#### Dataset records
-- ==== Sys2Proof/Machine/OrderEvents.lean ====
section
/-! DEFINITION. The steps of a sequencer that no word encodes: issuing a bundle, expanding a segment, taking a request, its elements'
places, the delivery of entries, and the ends of waits (R24, R74 to R78, R112 to R131, R194, R249 to R251, R265). -/

namespace Sys2Proof.Machine

/-- The sequencer of the leader: pair 0's at first, and whichever pair runs it after failures (R394, R395, R417). -/
def leaderSeq : Nat := 1024

/-- Whether the leader's update routine has trapped (R404): a new image before its heartbeat runs no routine. -/
def leaderTrapped (d : Dev) (q : Nat) : Bool :=
  decide (q = leaderSeq) && (d.seq q).place.control && d.fw.updating && d.fw.switching.isNone && decide ((d.seq q).run = .trapped)

/-- The update is abandoned: the leader writes 0x30 to STAT and takes records again; stores of it that no data will come for end (R404). -/
def abandon (q : Nat) (d : Dev) : Dev :=
  let d := settle { d with placed := d.placed.filter fun p => decide (p.range.1 ≠ q) || !(p.isRead || p.awaits q),
                           splits := d.splits.filter fun x => decide (x.own ≠ q) }
  (gput d d.fw.stat 8 0x30).modSeq q fun x => { x with run := .done, trap := none, pend := [], ord := [], far := [], cols := .replicate 4 {} }

/-- A trapped leader goes on with what it has issued: its due writes land, its operations perform as far as they can, and once no check
runs any more the update is abandoned (R404, log 51). -/
def leaderStep (q : Nat) (d : Dev) : Dev :=
  let d := performAll q (ordFuel (d.seq q).ord) (landAll q 32 d)
  if d.fw.checking.isNone && d.fw.pendChk.isNone then abandon q d else d

/-! ### A firmware switch that fails (R401, R402) -/

/-- The control cores stop, with the reads and the writes without data that they have placed. -/
def stopCores (d : Dev) : Dev :=
  let mine (a : Nat) : Bool := decide (1024 ≤ a) && decide (a < 2048)
  let seqs : Tab Seq := d.seqs.filter fun e => decide (e.1 < 1024)
  settle { d with seqs := seqs, placed := d.placed.filter fun p => !mine p.range.1 || !(p.isRead || p.awaits p.range.1),
                  splits := d.splits.filter fun x => !mine x.own }

/-- The switch rolls back (R402): the new image's cores stop; the old slot and every control core's state come back, in the protection mode
that they had, and the leader resumes at frbp, or after its fsw bundle. The Gaffer runs again. -/
def switchBack (d : Dev) : Dev :=
  match d.fw.switching with
  | none => d
  | some (old, saved) =>
    let d := stopCores d
    let d : Dev := { d with seqs := saved.foldl (fun (t : Tab Seq) e => t.put e.1 e.2) d.seqs, fleet := { d.fleet with unprot := d.fw.oldUnprot },
                            fw := { d.fw with act := old, rbkFlag := true, switching := none, gstat := 1, pendFhb := none, pendFsw := none, pendChk := none } }
    if d.fw.frbp = 0 then d else d.modSeq leaderSeq fun x => { x with pc := Pc.ofPtr d.fw.frbp.toNat, falloff := false, nopLeft := 0 }

/-- BUNDLE_ISSUE (R71): the operations that need no step of their own go first as far as they can, then the bundle's checks. A leader whose
routine has trapped gives the update up (R404), and a new image's write that is not allowed rolls its switch back (R401). -/
def execBundleIssue (s : State) : Out :=
  match s.turn with
  | .agent q _ =>
    if leaderTrapped s.dev q then .next { s with dev := leaderStep q s.dev }
    else
      let d := advance q (ordFuel (s.dev.seq q).ord) s.dev
      if headForbidden d q then .next { s with dev := switchBack d } else .next (issueBundle q { s with dev := d })
  | _ => .next s

/-! ### Expansion of segments (R74 to R76, R78) -/

/-- The bundles of one line from its bytes, at most `left` of them; none when one crosses the line (R75). -/
def lineBundles : Nat → Nat → Bytes → Option (List (List (Nat × Nat)))
  | 0, _, _ => some []
  | _, 0, _ => some []
  | _, _, [] => some []
  | n + 1, left + 1, p :: l =>
    if p = 0 then some []
    else
      let slots := (List.range 8).filter fun i => p.getLsbD i
      if l.length < 4 * slots.length then none
      else
        let b := slots.zipIdx.map fun e => (e.1, leNat ((l.drop (4 * e.2)).take 4))
        (lineBundles n left (l.drop (4 * slots.length))).map fun r => b :: r

/-- What an expansion finds: a line is not there yet, the segment breaks a rule, or its bundles and the lines they take. -/
inductive Expansion where
  | wait
  | bad
  | ok (bundles : List (List (Nat × Nat))) (lines : Nat)
  deriving DecidableEq, Repr

/-- The lines of a segment from line k on, with fuel for the lines. -/
def expandLines (line : Nat → Option Bytes) : Nat → Nat → Nat → List (List (Nat × Nat)) → Expansion
  | 0, _, _, _ => .bad
  | n + 1, k, left, acc =>
    if left = 0 then .ok acc k
    else match line k with
      | none => .wait
      | some l =>
        match lineBundles 128 left (if k = 0 then l.drop 16 else l) with
        | none => .bad
        | some bs => expandLines line n (k + 1) (left - bs.length) (acc ++ bs)

/-- The 64 bytes of a code line: a page that is not here holds the expansion, one that may not be read fails it. -/
def codeLine (d : Dev) (q va : Nat) : Option (Option Bytes) :=
  match seqWay d q va with
  | .here loc true _ => (nowBytes d loc 64 q).map some
  | .miss => none
  | .absent .. => none
  | _ => some none

/-- The segments that the sequencer's object holds, where it has one (R76). -/
def objSegs (d : Dev) (q : Nat) : Option (List Nat) :=
  match d.launch? (d.seq q).place.launch with
  | some l => (d.objs.find? l.obj).map (·.segs)
  | none => none

/-- A segment expanded into a half (R74 to R76): none while a line is not there. -/
def expandSeg (d : Dev) (q seg : Nat) : Option Half :=
  let failed : Half := { seg := seg, next := 0, spidx := 0, hb := false, jt := false, jtAddr := 0, bundles := [], bad := true }
  match codeLine d q seg with
  | none => none
  | some none => some failed
  | some (some h) =>
    let w0 := leNat (h.take 8)
    let w1 := leNat ((h.drop 8).take 8)
    let next := alignDown w0 64
    let n := bits w1 0 8
    let nextOk := next = 0 || (match objSegs d q with | some l => l.contains next | none => true)
    if bits w0 56 8 ≠ 0 || bits w0 0 6 ≠ 0 || bits w1 34 14 ≠ 0 || bits w1 8 24 ≠ 0 || n = 0 || 128 < n || !nextOk then some failed
    else
      let line (k : Nat) : Option Bytes := (codeLine d q (seg + 64 * k)).map fun r => r.getD (toLe 64 0)
      match expandLines line (2 ^ 50) 0 n [] with
      | .wait => none
      | .bad => some failed
      | .ok bs lines =>
        -- with the lines of its jump-target table, which follow those of its bundles (R312)
        ((List.range (if bit w1 32 then 16 else 0)).mapM fun k => line (lines + k)).map fun l =>
          let words := chunks 8 128 l.flatten
          { seg := seg, next := next, spidx := bits w1 48 16, hb := bit w1 33, jt := bit w1 32, jtAddr := seg + 64 * lines, bundles := bs,
            table := words.map leNat }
########
*What you have to do*
Please transcribe every entry above exactly as it appears.

*Solution below*
-- ==== Sys2Proof/Machine/OrderEvents.lean ====
section
/-! DEFINITION. The steps of a sequencer that no word encodes: issuing a bundle, expanding a segment, taking a request, its elements'
places, the delivery of entries, and the ends of waits (R24, R74 to R78, R112 to R131, R194, R249 to R251, R265). -/

namespace Sys2Proof.Machine

/-- The sequencer of the leader: pair 0's at first, and whichever pair runs it after failures (R394, R395, R417). -/
def leaderSeq : Nat := 1024

/-- Whether the leader's update routine has trapped (R404): a new image before its heartbeat runs no routine. -/
def leaderTrapped (d : Dev) (q : Nat) : Bool :=
  decide (q = leaderSeq) && (d.seq q).place.control && d.fw.updating && d.fw.switching.isNone && decide ((d.seq q).run = .trapped)

/-- The update is abandoned: the leader writes 0x30 to STAT and takes records again; stores of it that no data will come for end (R404). -/
def abandon (q : Nat) (d : Dev) : Dev :=
  let d := settle { d with placed := d.placed.filter fun p => decide (p.range.1 ≠ q) || !(p.isRead || p.awaits q),
                           splits := d.splits.filter fun x => decide (x.own ≠ q) }
  (gput d d.fw.stat 8 0x30).modSeq q fun x => { x with run := .done, trap := none, pend := [], ord := [], far := [], cols := .replicate 4 {} }

/-- A trapped leader goes on with what it has issued: its due writes land, its operations perform as far as they can, and once no check
runs any more the update is abandoned (R404, log 51). -/
def leaderStep (q : Nat) (d : Dev) : Dev :=
  let d := performAll q (ordFuel (d.seq q).ord) (landAll q 32 d)
  if d.fw.checking.isNone && d.fw.pendChk.isNone then abandon q d else d

/-! ### A firmware switch that fails (R401, R402) -/

/-- The control cores stop, with the reads and the writes without data that they have placed. -/
def stopCores (d : Dev) : Dev :=
  let mine (a : Nat) : Bool := decide (1024 ≤ a) && decide (a < 2048)
  let seqs : Tab Seq := d.seqs.filter fun e => decide (e.1 < 1024)
  settle { d with seqs := seqs, placed := d.placed.filter fun p => !mine p.range.1 || !(p.isRead || p.awaits p.range.1),
                  splits := d.splits.filter fun x => !mine x.own }

/-- The switch rolls back (R402): the new image's cores stop; the old slot and every control core's state come back, in the protection mode
that they had, and the leader resumes at frbp, or after its fsw bundle. The Gaffer runs again. -/
def switchBack (d : Dev) : Dev :=
  match d.fw.switching with
  | none => d
  | some (old, saved) =>
    let d := stopCores d
    let d : Dev := { d with seqs := saved.foldl (fun (t : Tab Seq) e => t.put e.1 e.2) d.seqs, fleet := { d.fleet with unprot := d.fw.oldUnprot },
                            fw := { d.fw with act := old, rbkFlag := true, switching := none, gstat := 1, pendFhb := none, pendFsw := none, pendChk := none } }
    if d.fw.frbp = 0 then d else d.modSeq leaderSeq fun x => { x with pc := Pc.ofPtr d.fw.frbp.toNat, falloff := false, nopLeft := 0 }

/-- BUNDLE_ISSUE (R71): the operations that need no step of their own go first as far as they can, then the bundle's checks. A leader whose
routine has trapped gives the update up (R404), and a new image's write that is not allowed rolls its switch back (R401). -/
def execBundleIssue (s : State) : Out :=
  match s.turn with
  | .agent q _ =>
    if leaderTrapped s.dev q then .next { s with dev := leaderStep q s.dev }
    else
      let d := advance q (ordFuel (s.dev.seq q).ord) s.dev
      if headForbidden d q then .next { s with dev := switchBack d } else .next (issueBundle q { s with dev := d })
  | _ => .next s

/-! ### Expansion of segments (R74 to R76, R78) -/

/-- The bundles of one line from its bytes, at most `left` of them; none when one crosses the line (R75). -/
def lineBundles : Nat → Nat → Bytes → Option (List (List (Nat × Nat)))
  | 0, _, _ => some []
  | _, 0, _ => some []
  | _, _, [] => some []
  | n + 1, left + 1, p :: l =>
    if p = 0 then some []
    else
      let slots := (List.range 8).filter fun i => p.getLsbD i
      if l.length < 4 * slots.length then none
      else
        let b := slots.zipIdx.map fun e => (e.1, leNat ((l.drop (4 * e.2)).take 4))
        (lineBundles n left (l.drop (4 * slots.length))).map fun r => b :: r

/-- What an expansion finds: a line is not there yet, the segment breaks a rule, or its bundles and the lines they take. -/
inductive Expansion where
  | wait
  | bad
  | ok (bundles : List (List (Nat × Nat))) (lines : Nat)
  deriving DecidableEq, Repr

/-- The lines of a segment from line k on, with fuel for the lines. -/
def expandLines (line : Nat → Option Bytes) : Nat → Nat → Nat → List (List (Nat × Nat)) → Expansion
  | 0, _, _, _ => .bad
  | n + 1, k, left, acc =>
    if left = 0 then .ok acc k
    else match line k with
      | none => .wait
      | some l =>
        match lineBundles 128 left (if k = 0 then l.drop 16 else l) with
        | none => .bad
        | some bs => expandLines line n (k + 1) (left - bs.length) (acc ++ bs)

/-- The 64 bytes of a code line: a page that is not here holds the expansion, one that may not be read fails it. -/
def codeLine (d : Dev) (q va : Nat) : Option (Option Bytes) :=
  match seqWay d q va with
  | .here loc true _ => (nowBytes d loc 64 q).map some
  | .miss => none
  | .absent .. => none
  | _ => some none

/-- The segments that the sequencer's object holds, where it has one (R76). -/
def objSegs (d : Dev) (q : Nat) : Option (List Nat) :=
  match d.launch? (d.seq q).place.launch with
  | some l => (d.objs.find? l.obj).map (·.segs)
  | none => none

/-- A segment expanded into a half (R74 to R76): none while a line is not there. -/
def expandSeg (d : Dev) (q seg : Nat) : Option Half :=
  let failed : Half := { seg := seg, next := 0, spidx := 0, hb := false, jt := false, jtAddr := 0, bundles := [], bad := true }
  match codeLine d q seg with
  | none => none
  | some none => some failed
  | some (some h) =>
    let w0 := leNat (h.take 8)
    let w1 := leNat ((h.drop 8).take 8)
    let next := alignDown w0 64
    let n := bits w1 0 8
    let nextOk := next = 0 || (match objSegs d q with | some l => l.contains next | none => true)
    if bits w0 56 8 ≠ 0 || bits w0 0 6 ≠ 0 || bits w1 34 14 ≠ 0 || bits w1 8 24 ≠ 0 || n = 0 || 128 < n || !nextOk then some failed
    else
      let line (k : Nat) : Option Bytes := (codeLine d q (seg + 64 * k)).map fun r => r.getD (toLe 64 0)
      match expandLines line (2 ^ 50) 0 n [] with
      | .wait => none
      | .bad => some failed
      | .ok bs lines =>
        -- with the lines of its jump-target table, which follow those of its bundles (R312)
        ((List.range (if bit w1 32 then 16 else 0)).mapM fun k => line (lines + k)).map fun l =>
          let words := chunks 8 128 l.flatten
          { seg := seg, next := next, spidx := bits w1 48 16, hb := bit w1 33, jt := bit w1 32, jtAddr := seg + 64 * lines, bundles := bs,
            table := words.map leNat }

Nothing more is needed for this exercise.